## EXERCISE INSTRUCTIONS
The required lines are those that contain "useContext"; pull them out of the data and copy them.
(SOURCE MATERIAL begins)
theorem execKeyStoreUncorrectable_keeps {ps z} {st : Option Sys2Proof.StackId} {s : Sys2Proof.Machine.State} (hp : [.regs, .mem, .arr, .outbox, .life, .pins, .obs, .bridge] ⊆ ps) (h1 : Keeps ps z s) :
    KeepsR ps z (execKeyStoreUncorrectable st s) := by
  unfold execKeyStoreUncorrectable
  repeat' first
    | with_reducible assumption
    | with_reducible exact keepsP_fst (by assumption)
    | (extract_lets -useContext +onlyGivenNames x; refine (fun (hx : Keeps ps z x) => ?_) ?_; clear_value x; revert x; intro _ _; rotate_left; unfold x; clear x; rotate_left)
    | (extract_lets -useContext +onlyGivenNames x; revert x; intro _)
    | with_reducible refine keepsR_next ?_
    | with_reducible exact keepsR_fault
    | with_reducible refine openFatal_keeps (sub_of (by decide) hp) ?_
    | split
    | (clear_value *; split)
    | with_reducible refine keepsP_eq ?_ (by assumption)
    | with_reducible refine keepsO_eq ?_ (by assumption)
    | with_reducible refine keepsP_mk ?_

end Sys2Proof.Machine
end

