-- ==== Sys2Proof/Laws/State.lean ====
section
/-!
SUPPORT. What each update of the state leaves as it was, field by field, and what reading an indexed part gives after a write of
it. No later proof unfolds a record update.
-/
namespace Sys2Proof.Machine

open Sys2Proof

/-! `rset` -/

@[simp] theorem State.rset_pending (s : State) (off : Nat) (v : Nat) : (s.rset off v).pending = s.pending := rfl
@[simp] theorem State.rset_gtime (s : State) (off : Nat) (v : Nat) : (s.rset off v).gtime = s.gtime := rfl
@[simp] theorem State.rset_hiCap (s : State) (off : Nat) (v : Nat) : (s.rset off v).hiCap = s.hiCap := rfl
@[simp] theorem State.rset_isl (s : State) (off : Nat) (v : Nat) : (s.rset off v).isl = s.isl := rfl
@[simp] theorem State.rset_mem (s : State) (off : Nat) (v : Nat) : (s.rset off v).mem = s.mem := rfl
@[simp] theorem State.rset_mmu (s : State) (off : Nat) (v : Nat) : (s.rset off v).mmu = s.mmu := rfl
@[simp] theorem State.rset_arr (s : State) (off : Nat) (v : Nat) : (s.rset off v).arr = s.arr := rfl
@[simp] theorem State.rset_vec (s : State) (off : Nat) (v : Nat) : (s.rset off v).vec = s.vec := rfl
@[simp] theorem State.rset_als (s : State) (off : Nat) (v : Nat) : (s.rset off v).als = s.als := rfl
@[simp] theorem State.rset_alsScrub (s : State) (off : Nat) (v : Nat) : (s.rset off v).alsScrub = s.alsScrub := rfl
@[simp] theorem State.rset_dss (s : State) (off : Nat) (v : Nat) : (s.rset off v).dss = s.dss := rfl
@[simp] theorem State.rset_dma (s : State) (off : Nat) (v : Nat) : (s.rset off v).dma = s.dma := rfl
@[simp] theorem State.rset_ctx (s : State) (off : Nat) (v : Nat) : (s.rset off v).ctx = s.ctx := rfl
@[simp] theorem State.rset_queues (s : State) (off : Nat) (v : Nat) : (s.rset off v).queues = s.queues := rfl
@[simp] theorem State.rset_holder (s : State) (off : Nat) (v : Nat) : (s.rset off v).holder = s.holder := rfl
@[simp] theorem State.rset_seq (s : State) (off : Nat) (v : Nat) : (s.rset off v).seq = s.seq := rfl
@[simp] theorem State.rset_outbox (s : State) (off : Nat) (v : Nat) : (s.rset off v).outbox = s.outbox := rfl
@[simp] theorem State.rset_draws (s : State) (off : Nat) (v : Nat) : (s.rset off v).draws = s.draws := rfl
@[simp] theorem State.rset_bxl (s : State) (off : Nat) (v : Nat) : (s.rset off v).bxl = s.bxl := rfl
@[simp] theorem State.rset_pwr (s : State) (off : Nat) (v : Nat) : (s.rset off v).pwr = s.pwr := rfl
@[simp] theorem State.rset_halted (s : State) (off : Nat) (v : Nat) : (s.rset off v).halted = s.halted := rfl
@[simp] theorem State.rset_life (s : State) (off : Nat) (v : Nat) : (s.rset off v).life = s.life := rfl
@[simp] theorem State.rset_link (s : State) (off : Nat) (v : Nat) : (s.rset off v).link = s.link := rfl
@[simp] theorem State.rset_port (s : State) (off : Nat) (v : Nat) : (s.rset off v).port = s.port := rfl
@[simp] theorem State.rset_rtr (s : State) (off : Nat) (v : Nat) : (s.rset off v).rtr = s.rtr := rfl
@[simp] theorem State.rset_xch (s : State) (off : Nat) (v : Nat) : (s.rset off v).xch = s.xch := rfl
@[simp] theorem State.rset_cat (s : State) (off : Nat) (v : Nat) : (s.rset off v).cat = s.cat := rfl
@[simp] theorem State.rset_nmu (s : State) (off : Nat) (v : Nat) : (s.rset off v).nmu = s.nmu := rfl
@[simp] theorem State.rset_pair (s : State) (off : Nat) (v : Nat) : (s.rset off v).pair = s.pair := rfl
@[simp] theorem State.rset_mgmt (s : State) (off : Nat) (v : Nat) : (s.rset off v).mgmt = s.mgmt := rfl
@[simp] theorem State.rset_pins (s : State) (off : Nat) (v : Nat) : (s.rset off v).pins = s.pins := rfl
@[simp] theorem State.rset_obs (s : State) (off : Nat) (v : Nat) : (s.rset off v).obs = s.obs := rfl
@[simp] theorem State.rset_bridge (s : State) (off : Nat) (v : Nat) : (s.rset off v).bridge = s.bridge := rfl
@[simp] theorem State.rset_flash (s : State) (off : Nat) (v : Nat) : (s.rset off v).flash = s.flash := rfl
(SOURCE MATERIAL ends)
## EXPECTED ANSWER
    | (extract_lets -useContext +onlyGivenNames x; refine (fun (hx : Keeps ps z x) => ?_) ?_; clear_value x; revert x; intro _ _; rotate_left; unfold x; clear x; rotate_left)
    | (extract_lets -useContext +onlyGivenNames x; revert x; intro _)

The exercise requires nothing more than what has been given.